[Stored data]
/-- The key under which errors of a bit column of a bank are noted, and of a row of a pseudo-channel. -/
def columnKey (kind a b col : Nat) : Nat := 2 ^ 62 + bankKey kind a b * 2 ^ 16 + col % 2 ^ 16
def hbmRowKey (p : Place) : Nat := 2 ^ 61 + (32 * p.chip + p.chan) * 2 ^ 40 + Config.hbmRow p.offset % 2 ^ 40

/-- A corrected error is noted for its row or column; answers whether it is the second within 24 hours, which has it replaced. -/
def State.rowError (s : State) (row : Nat) : Bool × State :=
  let h := s.health
  let recent := (tabGet h.rowErrs [] row).filter (fun t => s.time < t.toNat + 86400000000000)
  if recent.isEmpty then (false, { s with health := { h with rowErrs := tabPut h.rowErrs row [s.now] } })
  else (true, { s with health := { h with rowErrs := tabDel h.rowErrs row } })

/-- A repair of a row, or of a column, is made: at once for hub SRAM and unowned units, at the owner's next step boundary otherwise
(R325, R539). -/
def State.planRepair (s : State) (kind a b : Nat) (col : Bool) : State :=
  if kind = 6 then (s.repairBank 6 a 0 0xFFFF col).getD s
  else
    let u := unitId kind a b + flag col
    let owner := if kind = 4 then (s.clusterOwner a).map (·.val) else s.coreOwner a
    match owner with
    | some p => (s.modPart p (fun q => { q with unitWaits := q.unitWaits ++ [⟨BitVec.ofNat 64 u, none, none⟩] })).idleBoundary p
    | none => s.repairScratch u

/-- Firmware data that no spare row can hold any more is lost (R432). -/
def State.firmwareLost (s : State) (a : Nat) : Bool :=
  fwData ≤ backing a && backing a < hubTop &&
    s.bankSpent (bankKey 6 ((backing a - hubBase) / 0x40000) 0) 6

/-- An uncorrectable word found by scrubbing. Within the work of a running pass it is a fault of the bank (R324, R341). -/
def State.scrubLost (s : State) (a : DevAddr) (kind n b : Nat) : State :=
  let p := s.partOfAddr a.toNat
  let s := s.uncorrectable 1 true a p
  let f : FaultReport := ⟨if kind = 4 then 3 else if kind = 3 then 2 else if kind = 2 then 1 else 4,
    BitVec.ofNat 64 (unitId kind n b), a, s.hubLost a.toNat, true⟩
  let uses := fun c => if kind = 4 then c / 32 == n else c == n
  let busy := (p.map (fun k => s.runsOn k uses || s.replayUses k uses)).getD false
  if kind = 6 then if s.firmwareLost a.toNat then s.enterFaulted 3 else s.hubWordFault f n
  else if busy then
    if kind = 4 then s.clusterBankFault f n b else if kind = 3 then s.coreBankFault { f with lost := .nothing } n
    else s.coreUnitFault { f with lost := .nothing } n
  else
    let s := s.clearWord a
    let s := match p with
      | some k => s.modPart k (fun q => { q with rebuild := q.rebuild ++ [if kind = 4 then 1536 + n else n] })
      | none => s
    s.planRepair kind n b false

/-- SRAM_SCRUB: one access width is read, corrected and written back (R323). -/
def execSramScrub (a : DevAddr) (r : ScrubResult) (s : State) : Answer :=
  if s.dev.mode.code < 3 || !s.health.scrubCtl.getLsbD 63 then .next s
  else match s.sramUnit a.toNat with
    | none => .next s
    | some (kind, n, b) =>
      match r with
      | .clean => .next s
      | .corrected byAccess col =>
        let s := s.memError ⟨0, !byAccess, a⟩
        if kind = 2 then .next s
        else
          let (row, s) := s.rowError (rowOf kind (backing a.toNat))
          let (column, s) := s.rowError (columnKey kind n b col)
          .next (if row then s.planRepair kind n b false else if column then s.planRepair kind n b true else s)
      | .uncorrectable => .next (s.scrubLost a kind n b)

WHAT YOU WILL DO
Return only the lines between the one holding "let f : FaultReport" and the one holding "match r with", inclusive, exactly as they appear above.

OUTPUT OF THE EXERCISE
  let f : FaultReport := ⟨if kind = 4 then 3 else if kind = 3 then 2 else if kind = 2 then 1 else 4,
    BitVec.ofNat 64 (unitId kind n b), a, s.hubLost a.toNat, true⟩
  let uses := fun c => if kind = 4 then c / 32 == n else c == n
  let busy := (p.map (fun k => s.runsOn k uses || s.replayUses k uses)).getD false
  if kind = 6 then if s.firmwareLost a.toNat then s.enterFaulted 3 else s.hubWordFault f n
  else if busy then
    if kind = 4 then s.clusterBankFault f n b else if kind = 3 then s.coreBankFault { f with lost := .nothing } n
    else s.coreUnitFault { f with lost := .nothing } n
  else
    let s := s.clearWord a
    let s := match p with
      | some k => s.modPart k (fun q => { q with rebuild := q.rebuild ++ [if kind = 4 then 1536 + n else n] })
      | none => s
    s.planRepair kind n b false

/-- SRAM_SCRUB: one access width is read, corrected and written back (R323). -/
def execSramScrub (a : DevAddr) (r : ScrubResult) (s : State) : Answer :=
  if s.dev.mode.code < 3 || !s.health.scrubCtl.getLsbD 63 then .next s
  else match s.sramUnit a.toNat with
    | none => .next s
    | some (kind, n, b) =>
      match r with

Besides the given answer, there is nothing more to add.